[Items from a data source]
/-! ## Credits and endpoints, R256 -/

/-- CREDIT, R256, R249. -/
def execCredit (n : SiteId) (header : BitVec 128) (s : State) : Host.Outcome State Fault Refusal :=
  .next (
    let m := siteMsg header
    let p := m.arg / 2 ^ 28
    let bad := m.reserved || m.status ≠ 0 || m.count ≠ 0 || m.poison ≠ 0 || fld m.arg 16 12 ≠ 0 ||
      decide (s.sites[n].endpoints ≤ p)
    if s.sites[n].state ≠ 3 ∨ m.type ≠ 5 then s
    else match s.siteAdmit n m 4 bad with
      | .error st => s.noteSite n (BitVec.ofNat 8 st)
      | .ok _ =>
        let e : Fin 16 := asFin 16 p
        let sum := s.sites[n].credit[e] + m.arg % 65536
        let s1 := s.modSite n fun x => { x with credit := vset x.credit e (min sum 16384) }
        let s2 := if 16384 < sum then s1.noteSite n 0 else s1
        s2.releaseHeld n e s2.sites[n].held.length)

/-- ENDPOINT_WRITE, R256: a write that has reached the site port is held until credit covers it. -/
def execEndpointWrite (n : SiteId) (id : TxId) (endpoint : Fin 16) (offset : BitVec 20) (words : List CodeWord) (s : State) :
    Host.Outcome State Fault Refusal :=
  .next (
    let x := s.sites[n]
    let asked := x.held.any (fun h => h.id = id) || x.requests.any fun r => r.id = id
    match s.txn id with
    | none => s
    | some t =>
      if x.state = 4 then s else
      let here := !paPartner t.pa && paSpace t.pa = 4 && paField t.pa = n &&
        paNear t.pa = 0x8000000 + endpoint.val * 0x100000 + offset.toNat
      if t.kind ≠ .write words ∨ t.stage ≠ .atTarget ∨ asked ∨ !here then s
      else
        let h : HeldWrite := { id := id, endpoint := endpoint, offset := offset, words := words }
        (s.modSite n fun y => { y with held := y.held ++ [h] }).releaseHeld n endpoint (x.held.length + 1))

/-! ## Signals to an engine, responses and timeouts, R261, R265, R266 -/

/-- SITE_SIGNAL_TO_ENGINE, R208, R265. -/
def execSiteSignalToEngine (id : TxId) (s : State) : Host.Outcome State Fault Refusal :=
  .next (
    match s.txn id with
    | none => s
    | some t =>
      match t.kind, t.stage with
      | .signal n ni sem inc slot, .atTarget =>
        let x := s.sites[n]
        if ni ≠ 16 ∨ s.isolated n 16 ∨ x.state ≠ 3 ∨ x.requests.any fun r => r.id = id then s
        else match s.dedupOf n 16 id with
          | some e => s.answerTxn id e.status e.data
          | none =>
            match (t.panel.bind fun p => s.pnl.panels[p].slots[slot]).bind fun y => s.bindingOf n y.2 with
            | none => (s.refuseTxn t 6).remember n 16 id 6 []
            | some b =>
              match x.freeTag true with
              | none => s
              | some tag =>
                let arg := b.target.toNat * 2 ^ 28 + sem.val * 2 ^ 20 + inc.toNat
                (s.emit (.siteStream n (siteHeader 4 0 0 0 tag 0 b.tag.toNat arg) [])).modSite n fun y =>
                  { y with requests := y.requests ++ [{ tag := BitVec.ofNat 12 tag, id := id, first := 0, count := 0 }] }
      | _, _ => s)

/-- SITE_RESPONSE, R257, R261, R266: a late answer is discarded. -/
def execSiteResponse (n : SiteId) (header : BitVec 128) (words : List CodeWord) (s : State) :
    Host.Outcome State Fault Refusal :=
  .next (
    let m := siteMsg header
    if s.sites[n].state ≠ 3 ∨ !(m.type = 8 ∨ m.type = 9 ∨ m.type = 10) then s
    else match s.sites[n].requests.find? fun r => r.tag = m.tag with
      | none => s
      | some r => s.siteAnswered n r (siteStatus m.status) (m.words words))

/-- SITE_REQUEST_TIMEOUT, R266, R207, R211. -/
def execSiteRequestTimeout (n : SiteId) (tag : BitVec 12) (s : State) : Host.Outcome State Fault Refusal :=
  .next (
    match s.sites[n].requests.find? fun r => r.tag = tag with
    | none => s
    | some r => (s.siteGiveUp n r.id).timedOut ((s.txn r.id).bind (·.panel)) (n, 16))

/-! ## Native coherence messages, R258, R260 -/

/-- R218: native agent `j` of a site. -/
def nativeAgent (n : SiteId) (j : Fin 6) : AgentId := asFin 96 (48 + 6 * n.val + j.val)

/-- R249, R258, R260: a coherence message of a native agent: admitted for a line of the panel it is bound to. -/
def State.cohAdmit (s : State) (n : SiteId) (j : Fin 6) (m : SiteMsg) : Except Nat (BitVec 52 × CohFrom) :=
  let pa : BitVec 52 := m.va.setWidth 52 &&& ~~~63#52
  match s.siteAdmit n m 9 (m.reserved || m.status ≠ 0 || decide (s.sites[n].nativeAgents ≤ j.val)) with
  | .error st => .error st
  | .ok b =>
    if b.target = BitVec.ofNat 4 (8 + j.val) ∧ s.coherentPanel pa = some b.panel then
      .ok (pa, { tint := b.tint, tag := m.tag, bind := m.binding, cxl := none })
    else .error 9

/-- A coherence request turned away: COH_CMP with a status. -/
def State.cohReject (s : State) (n : SiteId) (m : SiteMsg) (status : Nat) : State :=
  (s.noteSite n (BitVec.ofNat 8 status)).emit
    (.siteStream n (siteHeader 0x11 0 0 status m.tag.toNat m.va.toNat m.binding.toNat 0) [])

/-- COH_REQ, R219, R225, R229, R260. -/
def execCohReq (n : SiteId) (agent : Fin 6) (header : BitVec 128) (word : CodeWord) (s : State) :
    Host.Outcome State Fault Refusal :=
  .next (
    let m := siteMsg header
    let a := nativeAgent n agent
    if s.sites[n].state ≠ 3 ∨ m.type ≠ 0x10 then s
    else match s.cohAdmit n agent m with
      | .error st => s.cohReject n m st
      | .ok (pa, src) =>
        let w : CodeWord := { data := word.data, mark := word.mark || Nat.testBit m.poison 0 }
        let k := m.arg % 16
        if k = 0 then s.agentRequest a pa (.rdS a false) src
        else if k = 1 then s.agentRequest a pa (.rdX a) src
        else if k = 2 then s.agentRequest a pa (.upg a) src
        else if k = 3 then s.agentRequest a pa (.invX a) src
        else if k = 4 then s.sendWb a pa (BitVec.ofNat 12 (fld m.arg 16 12)) w src
        else s.cohReject n m 0xB)

/-- The answer that a COH_RSP carries. -/
def SiteMsg.snoopAnswer (m : SiteMsg) (word : CodeWord) : SnoopAnswer :=
  let r := m.arg % 8
  { hasData := r = 2, dirty := r = 2 && Nat.testBit m.arg 4, notPresent := r = 3
    wbp := if Nat.testBit m.arg 5 then some (BitVec.ofNat 12 (fld m.arg 16 12)) else none
    word := { data := word.data, mark := word.mark || Nat.testBit m.poison 0 } }

/-- COH_RSP, R227, R260. -/
def execCohRsp (n : SiteId) (agent : Fin 6) (header : BitVec 128) (word : CodeWord) (s : State) :
    Host.Outcome State Fault Refusal :=
  .next (
    let m := siteMsg header
    if s.sites[n].state ≠ 3 ∨ m.type ≠ 0x13 then s
    else match s.cohAdmit n agent m with
      | .error st => s.noteSite n (BitVec.ofNat 8 st)
      | .ok (pa, _) =>
        let f := s.homeOf pa
        (s.takeAnswer f (lineOf pa) (nativeAgent n agent) (m.snoopAnswer word)).pump f)

/-- COH_ACK, R223, R260: from inside the hub, or a native-profile agent's message. -/
def execCohAck (src : CohAckFrom) (s : State) : Host.Outcome State Fault Refusal :=
  .next (
    match src with
    | .hub pa => s.ackLine pa none
    | .native n j header =>
      let m := siteMsg header
      if s.sites[n].state ≠ 3 ∨ m.type ≠ 0x14 then s
      else match s.cohAdmit n j m with
        | .error st => s.noteSite n (BitVec.ofNat 8 st)
        | .ok (at_, _) => if m.arg ≠ 0 ∨ m.count ≠ 0 then s.noteSite n 0xB else s.ackLine at_ (some (nativeAgent n j)))

/-! ## CXL, R257 -/

/-- The model's numbers for an answer to an unsupported request: GO-Err, Unsupported Request, NDR or DRS with poison
(assumption log 11). -/
def cxlRefusal : CxlClass → Byte
  | .cache => cxlGoErr
  | .io => 7
  | .mem => 8

/-- CXL_UNSUPPORTED, R257. -/
def execCxlUnsupported (n : SiteId) (cls : CxlClass) (s : State) : Host.Outcome State Fault Refusal :=
  .next (
    if s.sites[n].state ≠ 3 then s
    else (s.emit (.cxlAnswer n (cxlRefusal cls) (if cls = .mem then some poisonWord else none))).noteSite n 0)

end Sys2Proof.Machine
end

- _Task prompt_
Repeat, exactly as they stand above, the lines from the line with "of a site. -/" to the line with "R227, R260. -/", both lines included.

- _Expected answer_
/-- R218: native agent `j` of a site. -/
def nativeAgent (n : SiteId) (j : Fin 6) : AgentId := asFin 96 (48 + 6 * n.val + j.val)

/-- R249, R258, R260: a coherence message of a native agent: admitted for a line of the panel it is bound to. -/
def State.cohAdmit (s : State) (n : SiteId) (j : Fin 6) (m : SiteMsg) : Except Nat (BitVec 52 × CohFrom) :=
  let pa : BitVec 52 := m.va.setWidth 52 &&& ~~~63#52
  match s.siteAdmit n m 9 (m.reserved || m.status ≠ 0 || decide (s.sites[n].nativeAgents ≤ j.val)) with
  | .error st => .error st
  | .ok b =>
    if b.target = BitVec.ofNat 4 (8 + j.val) ∧ s.coherentPanel pa = some b.panel then
      .ok (pa, { tint := b.tint, tag := m.tag, bind := m.binding, cxl := none })
    else .error 9

/-- A coherence request turned away: COH_CMP with a status. -/
def State.cohReject (s : State) (n : SiteId) (m : SiteMsg) (status : Nat) : State :=
  (s.noteSite n (BitVec.ofNat 8 status)).emit
    (.siteStream n (siteHeader 0x11 0 0 status m.tag.toNat m.va.toNat m.binding.toNat 0) [])

/-- COH_REQ, R219, R225, R229, R260. -/
def execCohReq (n : SiteId) (agent : Fin 6) (header : BitVec 128) (word : CodeWord) (s : State) :
    Host.Outcome State Fault Refusal :=
  .next (
    let m := siteMsg header
    let a := nativeAgent n agent
    if s.sites[n].state ≠ 3 ∨ m.type ≠ 0x10 then s
    else match s.cohAdmit n agent m with
      | .error st => s.cohReject n m st
      | .ok (pa, src) =>
        let w : CodeWord := { data := word.data, mark := word.mark || Nat.testBit m.poison 0 }
        let k := m.arg % 16
        if k = 0 then s.agentRequest a pa (.rdS a false) src
        else if k = 1 then s.agentRequest a pa (.rdX a) src
        else if k = 2 then s.agentRequest a pa (.upg a) src
        else if k = 3 then s.agentRequest a pa (.invX a) src
        else if k = 4 then s.sendWb a pa (BitVec.ofNat 12 (fld m.arg 16 12)) w src
        else s.cohReject n m 0xB)

/-- The answer that a COH_RSP carries. -/
def SiteMsg.snoopAnswer (m : SiteMsg) (word : CodeWord) : SnoopAnswer :=
  let r := m.arg % 8
  { hasData := r = 2, dirty := r = 2 && Nat.testBit m.arg 4, notPresent := r = 3
    wbp := if Nat.testBit m.arg 5 then some (BitVec.ofNat 12 (fld m.arg 16 12)) else none
    word := { data := word.data, mark := word.mark || Nat.testBit m.poison 0 } }

/-- COH_RSP, R227, R260. -/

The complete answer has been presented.